-- ==== Sys2Proof/Machine/State.lean ====
section
/-! DEFINITION. The state of one module as plain data, the reasons a step can stop, and the state after reset. -/

namespace Sys2Proof.Machine

/-- Sparse data: key and value pairs, keys strictly rising, no entry equal to the default of the use. -/
abbrev Store (α : Type) : Type := List (Nat × α)

/-- Why the machine stops. -/
inductive Fault where
  /-- Raised by STEP_OPEN and STEP_OPEN_DEFERRED when the step number would pass 0xFFFF_FFFF: "Behaviour at the wrap is
  not defined" (R9). Safe: the model stops where the hardware would go on in some way. -/
  | stepNumberWrap
deriving DecidableEq, Repr

/-- Why a command has no meaning. -/
inductive Refusal where
  /-- Raised by the dispatch for a command whose meaning this model does not hold. Safe: nothing is claimed of it. -/
  | notModelled (mnemonic : String)
deriving DecidableEq, Repr

/-! ## Memory controllers (R295 to R341) -/

/-- The rung of a DRAM row on the repair ladder (R316, R321). -/
inductive RowState where
  | fresh | pending | repaired
  | remapped (spare : Nat)
  | retired (page : Nat)
deriving DecidableEq, Repr

/-- A channel page: in place, redirected to a retire-reserve page, or lost (R319, R320). -/
inductive PageState where
  | live
  | retired (reserve : Nat)
  | lost
deriving DecidableEq, Repr

/-- A copy that the repair ladder has in progress. -/
structure LadderCopy where
  chan : Nat
  row : Nat
  /-- spare row 0 to 511, or reserve page 0 to 127 -/
  target : Nat
  retire : Bool
  /-- 0 to enter the channel's Sluice, 1 in it, 2 granted -/
  stage : Nat := 0
deriving DecidableEq, Repr

/-- One stack's controller. Rows and pages are keyed by channel within the stack. -/
structure Mc where
  /-- rows that are not FRESH, by chan * 2^21 + row -/
  rows : Store RowState := []
  /-- pages that are not in place, by chan * 2^19 + page -/
  pages : Store PageState := []
  copies : List LadderCopy := []
  /-- the row under field repair and the reserve page that holds its channel page meanwhile (R317) -/
  repair : Option (Nat × Nat × Nat) := none
  /-- the copy of that page: 0 to enter the channel's Sluice, 1 in it, 2 done, and the channel is PARKED -/
  repStage : Nat := 0
  /-- PARK_STALL was raised in this repair (R328) -/
  stalled : Bool := false
  /-- requests looked up and waiting for a Weir or for room in a Sluice (R304, R308) -/
  issued : List MemReq := []
  /-- granted requests that wait for the DRAM, oldest first -/
  serving : List MemReq := []
  /-- temperature at which each channel was last trained, plus 1 (R323) -/
  trained : Store Nat := []
  /-- channels that are due for retraining and wait, oldest first (R323, R328) -/
  due : List Nat := []
  /-- accesses, by DRAM address ÷ 64, that needed correction again on the second read (R312) -/
  weak : List Nat := []
  /-- ERR_INFO has recorded a read since its last clearing (R338) -/
  errUsed : Bool := false
  /-- fractional tokens of each partition in 1/256, by partition (R308) -/
  frac : Store Nat := []
deriving DecidableEq, Repr

/-- The maintenance window of the MAINT command (R327). -/
structure Window where
  handle : Nat
  budgetMs : Nat
  started : Bool := false
  repairs : Nat := 0
  /-- the time budget has run out -/
  expired : Bool := false
deriving DecidableEq, Repr

/-! ## Sluices (R342 to R349) -/

/-- What waits in a Sluice. -/
inductive SlPay where
  | mem (m : MemReq)
  | frame (f : Frame)
  /-- an operation of a hub engine, by its number -/
  | op (n : Nat)
  /-- the copy of a row or its page: 0 remap, 1 retire, 2 field repair (R305) -/
  | copy (kind row : Nat)
deriving DecidableEq, Repr

/-- One queued request. -/
structure SlReq where
  /-- requester number of R342 -/
  r : Nat
  /-- the latest-service time D of R343 -/
  d : Nat
  /-- the Sluice's clock at entry, wraps of NOW included (R348) -/
  entered : Nat
  /-- entered in priority mode as a read of an urgent class, or overdue when that mode ended (R306, R307) -/
  urgent : Bool := false
  missed : Bool := false
  pinned : Bool := false
  beats : Nat := 1
  pay : SlPay
deriving DecidableEq, Repr

/-- A Sluice; its NOW is the page's register. -/
structure Sluice where
  queue : List SlReq := []
  /-- the owner of the grant and the beats it has issued (R347) -/
  owner : Option (Nat × Nat) := none
  /-- requester granted most recently (R346) -/
  last : Nat := 31
  /-- wraps of NOW; of the 32 Sluices of a stack, only the first keeps them (R343) -/
  laps : Nat := 0
  /-- operations of a hub engine that have been granted and not yet started: requester and operation (R366) -/
  granted : List (Nat × Nat) := []
deriving DecidableEq, Repr

/-! ## Synchronisation objects (R350 to R367) -/

/-- Who waits or arrives: a list of a cluster, or a hub engine's operation. -/
structure Party where
  /-- die × 64 + region × 8 + cluster, or 256 for the hub -/
  cluster : Nat
  /-- the list's number, or the operation's number in the hub -/
  lst : Nat
deriving DecidableEq, Repr

/-- A WAIT registered at a flag's home (R355). -/
structure Waiter where
  party : Party
  ctx : Nat
  need : Nat
  consume : Bool
deriving DecidableEq, Repr

/-- Arrivals that a barrier's home has counted and not consumed, in counting order (R357). -/
structure Arrival where
  party : Party
  ctx : Nat
  left : Nat
  mark : Bool
  /-- the arriver waits for the release (NOWAIT = 0) -/
  waits : Bool
deriving DecidableEq, Repr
◇ ◇ ◇
#### ASSIGNMENT
The answer must be a word-for-word restatement of the records.

#### EXPECTED ANSWER
-- ==== Sys2Proof/Machine/State.lean ====
section
/-! DEFINITION. The state of one module as plain data, the reasons a step can stop, and the state after reset. -/

namespace Sys2Proof.Machine

/-- Sparse data: key and value pairs, keys strictly rising, no entry equal to the default of the use. -/
abbrev Store (α : Type) : Type := List (Nat × α)

/-- Why the machine stops. -/
inductive Fault where
  /-- Raised by STEP_OPEN and STEP_OPEN_DEFERRED when the step number would pass 0xFFFF_FFFF: "Behaviour at the wrap is
  not defined" (R9). Safe: the model stops where the hardware would go on in some way. -/
  | stepNumberWrap
deriving DecidableEq, Repr

/-- Why a command has no meaning. -/
inductive Refusal where
  /-- Raised by the dispatch for a command whose meaning this model does not hold. Safe: nothing is claimed of it. -/
  | notModelled (mnemonic : String)
deriving DecidableEq, Repr

/-! ## Memory controllers (R295 to R341) -/

/-- The rung of a DRAM row on the repair ladder (R316, R321). -/
inductive RowState where
  | fresh | pending | repaired
  | remapped (spare : Nat)
  | retired (page : Nat)
deriving DecidableEq, Repr

/-- A channel page: in place, redirected to a retire-reserve page, or lost (R319, R320). -/
inductive PageState where
  | live
  | retired (reserve : Nat)
  | lost
deriving DecidableEq, Repr

/-- A copy that the repair ladder has in progress. -/
structure LadderCopy where
  chan : Nat
  row : Nat
  /-- spare row 0 to 511, or reserve page 0 to 127 -/
  target : Nat
  retire : Bool
  /-- 0 to enter the channel's Sluice, 1 in it, 2 granted -/
  stage : Nat := 0
deriving DecidableEq, Repr

/-- One stack's controller. Rows and pages are keyed by channel within the stack. -/
structure Mc where
  /-- rows that are not FRESH, by chan * 2^21 + row -/
  rows : Store RowState := []
  /-- pages that are not in place, by chan * 2^19 + page -/
  pages : Store PageState := []
  copies : List LadderCopy := []
  /-- the row under field repair and the reserve page that holds its channel page meanwhile (R317) -/
  repair : Option (Nat × Nat × Nat) := none
  /-- the copy of that page: 0 to enter the channel's Sluice, 1 in it, 2 done, and the channel is PARKED -/
  repStage : Nat := 0
  /-- PARK_STALL was raised in this repair (R328) -/
  stalled : Bool := false
  /-- requests looked up and waiting for a Weir or for room in a Sluice (R304, R308) -/
  issued : List MemReq := []
  /-- granted requests that wait for the DRAM, oldest first -/
  serving : List MemReq := []
  /-- temperature at which each channel was last trained, plus 1 (R323) -/
  trained : Store Nat := []
  /-- channels that are due for retraining and wait, oldest first (R323, R328) -/
  due : List Nat := []
  /-- accesses, by DRAM address ÷ 64, that needed correction again on the second read (R312) -/
  weak : List Nat := []
  /-- ERR_INFO has recorded a read since its last clearing (R338) -/
  errUsed : Bool := false
  /-- fractional tokens of each partition in 1/256, by partition (R308) -/
  frac : Store Nat := []
deriving DecidableEq, Repr

/-- The maintenance window of the MAINT command (R327). -/
structure Window where
  handle : Nat
  budgetMs : Nat
  started : Bool := false
  repairs : Nat := 0
  /-- the time budget has run out -/
  expired : Bool := false
deriving DecidableEq, Repr

/-! ## Sluices (R342 to R349) -/

/-- What waits in a Sluice. -/
inductive SlPay where
  | mem (m : MemReq)
  | frame (f : Frame)
  /-- an operation of a hub engine, by its number -/
  | op (n : Nat)
  /-- the copy of a row or its page: 0 remap, 1 retire, 2 field repair (R305) -/
  | copy (kind row : Nat)
deriving DecidableEq, Repr

/-- One queued request. -/
structure SlReq where
  /-- requester number of R342 -/
  r : Nat
  /-- the latest-service time D of R343 -/
  d : Nat
  /-- the Sluice's clock at entry, wraps of NOW included (R348) -/
  entered : Nat
  /-- entered in priority mode as a read of an urgent class, or overdue when that mode ended (R306, R307) -/
  urgent : Bool := false
  missed : Bool := false
  pinned : Bool := false
  beats : Nat := 1
  pay : SlPay
deriving DecidableEq, Repr

/-- A Sluice; its NOW is the page's register. -/
structure Sluice where
  queue : List SlReq := []
  /-- the owner of the grant and the beats it has issued (R347) -/
  owner : Option (Nat × Nat) := none
  /-- requester granted most recently (R346) -/
  last : Nat := 31
  /-- wraps of NOW; of the 32 Sluices of a stack, only the first keeps them (R343) -/
  laps : Nat := 0
  /-- operations of a hub engine that have been granted and not yet started: requester and operation (R366) -/
  granted : List (Nat × Nat) := []
deriving DecidableEq, Repr

/-! ## Synchronisation objects (R350 to R367) -/

/-- Who waits or arrives: a list of a cluster, or a hub engine's operation. -/
structure Party where
  /-- die × 64 + region × 8 + cluster, or 256 for the hub -/
  cluster : Nat
  /-- the list's number, or the operation's number in the hub -/
  lst : Nat
deriving DecidableEq, Repr

/-- A WAIT registered at a flag's home (R355). -/
structure Waiter where
  party : Party
  ctx : Nat
  need : Nat
  consume : Bool
deriving DecidableEq, Repr

/-- Arrivals that a barrier's home has counted and not consumed, in counting order (R357). -/
structure Arrival where
  party : Party
  ctx : Nat
  left : Nat
  mark : Bool
  /-- the arriver waits for the release (NOWAIT = 0) -/
  waits : Bool
deriving DecidableEq, Repr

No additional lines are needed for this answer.